### Your objective
Using the records below, give again exactly the lines from the line that contains "induction ds with" through the line that contains "(returnStops stop s).conf", both ends included, and only those.

### The records
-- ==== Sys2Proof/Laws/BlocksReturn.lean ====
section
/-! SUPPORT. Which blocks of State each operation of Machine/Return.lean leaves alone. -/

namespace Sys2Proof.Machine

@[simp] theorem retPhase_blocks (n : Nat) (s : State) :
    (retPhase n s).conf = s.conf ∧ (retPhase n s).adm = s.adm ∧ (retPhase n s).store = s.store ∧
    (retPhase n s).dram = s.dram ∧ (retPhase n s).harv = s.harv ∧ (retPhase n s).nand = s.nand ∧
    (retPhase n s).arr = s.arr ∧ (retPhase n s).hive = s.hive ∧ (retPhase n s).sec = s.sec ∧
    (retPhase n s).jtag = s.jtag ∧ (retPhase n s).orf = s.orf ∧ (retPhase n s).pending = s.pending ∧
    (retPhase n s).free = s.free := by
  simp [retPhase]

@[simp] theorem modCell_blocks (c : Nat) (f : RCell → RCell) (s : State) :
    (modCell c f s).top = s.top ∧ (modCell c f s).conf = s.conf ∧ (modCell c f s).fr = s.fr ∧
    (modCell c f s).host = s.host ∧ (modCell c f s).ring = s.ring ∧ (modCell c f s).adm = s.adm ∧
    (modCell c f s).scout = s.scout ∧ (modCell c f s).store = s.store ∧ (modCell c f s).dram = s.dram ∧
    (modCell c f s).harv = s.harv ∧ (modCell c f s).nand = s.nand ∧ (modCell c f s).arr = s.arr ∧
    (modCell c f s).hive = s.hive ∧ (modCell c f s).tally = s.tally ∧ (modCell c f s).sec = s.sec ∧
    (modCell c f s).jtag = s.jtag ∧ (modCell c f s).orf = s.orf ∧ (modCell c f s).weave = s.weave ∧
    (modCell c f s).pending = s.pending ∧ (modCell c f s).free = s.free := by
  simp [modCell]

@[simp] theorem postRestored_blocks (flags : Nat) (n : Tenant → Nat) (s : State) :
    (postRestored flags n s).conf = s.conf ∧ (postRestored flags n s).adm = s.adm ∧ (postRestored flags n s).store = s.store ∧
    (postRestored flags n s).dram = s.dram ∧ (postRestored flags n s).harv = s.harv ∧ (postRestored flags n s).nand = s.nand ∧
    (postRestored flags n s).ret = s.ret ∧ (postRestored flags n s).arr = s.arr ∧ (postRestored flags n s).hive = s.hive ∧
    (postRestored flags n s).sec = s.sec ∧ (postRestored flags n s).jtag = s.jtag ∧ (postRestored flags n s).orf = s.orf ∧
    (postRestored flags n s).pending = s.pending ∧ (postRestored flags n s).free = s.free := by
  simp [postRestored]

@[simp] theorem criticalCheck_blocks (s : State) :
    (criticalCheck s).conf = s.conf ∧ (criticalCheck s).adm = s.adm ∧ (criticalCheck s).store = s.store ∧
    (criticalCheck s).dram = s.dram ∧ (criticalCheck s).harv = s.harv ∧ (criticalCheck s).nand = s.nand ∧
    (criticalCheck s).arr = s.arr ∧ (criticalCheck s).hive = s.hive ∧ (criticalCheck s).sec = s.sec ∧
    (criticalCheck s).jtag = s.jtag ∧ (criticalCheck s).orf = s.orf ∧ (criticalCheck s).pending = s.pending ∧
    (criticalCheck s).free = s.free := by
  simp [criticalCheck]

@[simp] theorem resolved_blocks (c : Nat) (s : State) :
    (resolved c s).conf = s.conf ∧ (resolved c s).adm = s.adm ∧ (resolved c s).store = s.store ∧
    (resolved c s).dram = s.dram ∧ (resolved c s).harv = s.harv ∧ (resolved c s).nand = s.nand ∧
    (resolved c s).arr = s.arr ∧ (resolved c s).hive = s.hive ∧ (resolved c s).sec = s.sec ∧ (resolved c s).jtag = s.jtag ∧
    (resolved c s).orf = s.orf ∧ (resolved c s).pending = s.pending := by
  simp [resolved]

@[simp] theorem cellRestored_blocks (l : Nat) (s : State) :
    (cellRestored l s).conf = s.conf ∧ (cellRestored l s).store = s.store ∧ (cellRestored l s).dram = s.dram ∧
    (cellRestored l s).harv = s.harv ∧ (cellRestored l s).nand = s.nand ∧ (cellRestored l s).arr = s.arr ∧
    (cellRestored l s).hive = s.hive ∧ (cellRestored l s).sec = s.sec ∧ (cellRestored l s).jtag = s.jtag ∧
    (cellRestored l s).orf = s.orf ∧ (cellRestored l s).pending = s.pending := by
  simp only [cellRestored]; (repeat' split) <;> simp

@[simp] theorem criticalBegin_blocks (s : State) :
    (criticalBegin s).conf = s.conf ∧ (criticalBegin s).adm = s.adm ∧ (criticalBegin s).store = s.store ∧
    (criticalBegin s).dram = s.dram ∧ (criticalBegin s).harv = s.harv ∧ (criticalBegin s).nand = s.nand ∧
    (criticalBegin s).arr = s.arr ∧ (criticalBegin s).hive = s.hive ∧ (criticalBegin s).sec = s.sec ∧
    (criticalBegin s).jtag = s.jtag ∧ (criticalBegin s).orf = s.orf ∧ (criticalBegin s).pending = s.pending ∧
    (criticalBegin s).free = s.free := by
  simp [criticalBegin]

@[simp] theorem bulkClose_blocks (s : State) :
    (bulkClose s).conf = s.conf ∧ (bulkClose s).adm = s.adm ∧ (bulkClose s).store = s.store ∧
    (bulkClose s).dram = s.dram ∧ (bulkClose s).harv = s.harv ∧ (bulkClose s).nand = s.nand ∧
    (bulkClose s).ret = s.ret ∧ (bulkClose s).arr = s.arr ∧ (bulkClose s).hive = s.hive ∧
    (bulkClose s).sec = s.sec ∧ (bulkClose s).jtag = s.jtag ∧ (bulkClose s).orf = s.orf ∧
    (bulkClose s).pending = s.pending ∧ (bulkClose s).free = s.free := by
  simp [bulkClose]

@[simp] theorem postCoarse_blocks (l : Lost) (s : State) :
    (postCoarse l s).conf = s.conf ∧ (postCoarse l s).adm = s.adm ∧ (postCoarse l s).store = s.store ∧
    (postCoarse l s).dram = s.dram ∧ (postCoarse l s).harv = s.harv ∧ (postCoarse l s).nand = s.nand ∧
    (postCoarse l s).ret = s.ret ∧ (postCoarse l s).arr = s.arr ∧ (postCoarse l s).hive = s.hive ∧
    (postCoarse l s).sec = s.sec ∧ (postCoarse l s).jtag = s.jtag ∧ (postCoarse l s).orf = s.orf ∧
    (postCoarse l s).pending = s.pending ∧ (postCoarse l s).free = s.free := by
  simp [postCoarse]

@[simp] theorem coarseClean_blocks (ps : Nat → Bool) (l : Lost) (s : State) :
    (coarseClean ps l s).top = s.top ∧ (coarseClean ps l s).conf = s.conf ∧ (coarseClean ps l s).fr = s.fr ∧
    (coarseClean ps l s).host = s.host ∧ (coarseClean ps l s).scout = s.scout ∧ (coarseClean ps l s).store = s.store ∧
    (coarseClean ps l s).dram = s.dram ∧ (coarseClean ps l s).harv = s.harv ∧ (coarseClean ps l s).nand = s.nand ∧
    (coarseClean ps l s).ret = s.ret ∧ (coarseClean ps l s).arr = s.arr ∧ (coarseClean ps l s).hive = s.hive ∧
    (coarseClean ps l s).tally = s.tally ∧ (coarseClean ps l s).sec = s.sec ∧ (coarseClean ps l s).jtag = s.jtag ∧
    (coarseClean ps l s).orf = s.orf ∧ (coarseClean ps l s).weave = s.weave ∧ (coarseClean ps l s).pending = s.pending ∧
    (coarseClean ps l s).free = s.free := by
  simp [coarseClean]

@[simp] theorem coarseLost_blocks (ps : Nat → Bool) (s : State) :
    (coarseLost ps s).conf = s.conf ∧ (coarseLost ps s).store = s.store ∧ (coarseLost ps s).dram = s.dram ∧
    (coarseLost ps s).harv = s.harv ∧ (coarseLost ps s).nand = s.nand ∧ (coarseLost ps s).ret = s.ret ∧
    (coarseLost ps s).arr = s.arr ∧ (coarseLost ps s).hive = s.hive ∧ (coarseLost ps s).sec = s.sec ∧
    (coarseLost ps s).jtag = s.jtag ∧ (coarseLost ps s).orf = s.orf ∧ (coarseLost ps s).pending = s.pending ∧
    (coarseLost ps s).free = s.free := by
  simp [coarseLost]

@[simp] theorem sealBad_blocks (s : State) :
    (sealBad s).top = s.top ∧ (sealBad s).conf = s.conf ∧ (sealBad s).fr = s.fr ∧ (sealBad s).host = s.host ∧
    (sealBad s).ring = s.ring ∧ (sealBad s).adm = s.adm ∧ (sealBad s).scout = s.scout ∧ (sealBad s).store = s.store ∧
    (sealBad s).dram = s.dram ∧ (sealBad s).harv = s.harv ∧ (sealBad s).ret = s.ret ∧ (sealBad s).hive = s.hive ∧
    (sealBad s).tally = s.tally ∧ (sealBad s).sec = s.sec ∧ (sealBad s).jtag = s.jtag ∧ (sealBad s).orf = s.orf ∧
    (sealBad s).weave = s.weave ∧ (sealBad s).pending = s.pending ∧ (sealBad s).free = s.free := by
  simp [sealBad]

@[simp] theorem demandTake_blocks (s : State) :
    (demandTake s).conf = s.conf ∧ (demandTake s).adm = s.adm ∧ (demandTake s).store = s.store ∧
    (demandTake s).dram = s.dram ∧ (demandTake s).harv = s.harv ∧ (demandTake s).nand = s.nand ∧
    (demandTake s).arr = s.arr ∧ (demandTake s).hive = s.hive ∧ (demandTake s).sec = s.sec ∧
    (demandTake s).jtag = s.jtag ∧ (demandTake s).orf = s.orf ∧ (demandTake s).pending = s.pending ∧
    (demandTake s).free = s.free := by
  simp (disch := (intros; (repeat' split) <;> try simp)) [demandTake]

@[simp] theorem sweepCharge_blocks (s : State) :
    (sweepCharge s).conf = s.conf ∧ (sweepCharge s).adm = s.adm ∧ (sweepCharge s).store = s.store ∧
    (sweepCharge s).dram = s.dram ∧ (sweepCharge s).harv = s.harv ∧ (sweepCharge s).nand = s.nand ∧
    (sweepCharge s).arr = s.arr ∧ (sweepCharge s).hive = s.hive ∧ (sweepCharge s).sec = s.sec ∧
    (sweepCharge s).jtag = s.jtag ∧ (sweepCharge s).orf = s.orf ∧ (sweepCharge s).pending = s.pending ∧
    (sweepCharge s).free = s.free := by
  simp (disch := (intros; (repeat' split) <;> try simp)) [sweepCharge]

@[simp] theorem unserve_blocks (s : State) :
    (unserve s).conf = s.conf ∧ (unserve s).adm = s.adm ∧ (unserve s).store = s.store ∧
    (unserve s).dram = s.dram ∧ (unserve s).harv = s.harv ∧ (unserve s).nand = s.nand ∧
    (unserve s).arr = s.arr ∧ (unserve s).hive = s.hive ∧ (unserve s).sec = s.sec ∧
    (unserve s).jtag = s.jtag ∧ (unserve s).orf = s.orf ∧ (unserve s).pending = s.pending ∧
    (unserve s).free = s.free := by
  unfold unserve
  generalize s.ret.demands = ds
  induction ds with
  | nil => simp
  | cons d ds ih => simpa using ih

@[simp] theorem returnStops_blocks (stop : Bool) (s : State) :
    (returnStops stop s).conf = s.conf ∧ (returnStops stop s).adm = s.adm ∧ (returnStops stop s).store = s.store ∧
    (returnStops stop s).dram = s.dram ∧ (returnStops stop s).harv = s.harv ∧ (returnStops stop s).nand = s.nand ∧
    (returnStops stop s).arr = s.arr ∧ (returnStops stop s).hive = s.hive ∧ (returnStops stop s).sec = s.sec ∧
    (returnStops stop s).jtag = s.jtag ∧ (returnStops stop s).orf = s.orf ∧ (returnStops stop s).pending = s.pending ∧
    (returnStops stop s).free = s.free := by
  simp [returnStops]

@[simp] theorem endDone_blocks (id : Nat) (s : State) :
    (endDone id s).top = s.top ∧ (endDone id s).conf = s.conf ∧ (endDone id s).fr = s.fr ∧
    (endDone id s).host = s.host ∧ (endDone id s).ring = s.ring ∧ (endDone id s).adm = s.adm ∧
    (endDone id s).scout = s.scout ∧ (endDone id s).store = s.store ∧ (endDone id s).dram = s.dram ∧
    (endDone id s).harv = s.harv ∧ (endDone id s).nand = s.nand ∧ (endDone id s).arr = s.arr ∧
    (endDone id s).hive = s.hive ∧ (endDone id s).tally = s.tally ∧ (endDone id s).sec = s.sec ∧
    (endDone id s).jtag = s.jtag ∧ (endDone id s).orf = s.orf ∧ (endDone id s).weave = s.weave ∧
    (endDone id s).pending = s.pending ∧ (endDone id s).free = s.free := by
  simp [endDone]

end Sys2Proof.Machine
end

--

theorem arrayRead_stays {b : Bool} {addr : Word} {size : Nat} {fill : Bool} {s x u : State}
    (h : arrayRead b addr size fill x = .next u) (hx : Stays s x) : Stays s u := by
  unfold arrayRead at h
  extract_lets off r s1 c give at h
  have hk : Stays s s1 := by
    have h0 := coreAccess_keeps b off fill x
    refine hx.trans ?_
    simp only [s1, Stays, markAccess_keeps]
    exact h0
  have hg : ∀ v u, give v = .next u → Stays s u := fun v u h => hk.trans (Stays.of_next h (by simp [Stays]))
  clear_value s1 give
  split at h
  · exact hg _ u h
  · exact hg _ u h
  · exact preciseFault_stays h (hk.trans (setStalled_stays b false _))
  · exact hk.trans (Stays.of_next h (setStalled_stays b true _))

### Solution to the exercise
  induction ds with
  | nil => simp
  | cons d ds ih => simpa using ih

@[simp] theorem returnStops_blocks (stop : Bool) (s : State) :
    (returnStops stop s).conf = s.conf ∧ (returnStops stop s).adm = s.adm ∧ (returnStops stop s).store = s.store ∧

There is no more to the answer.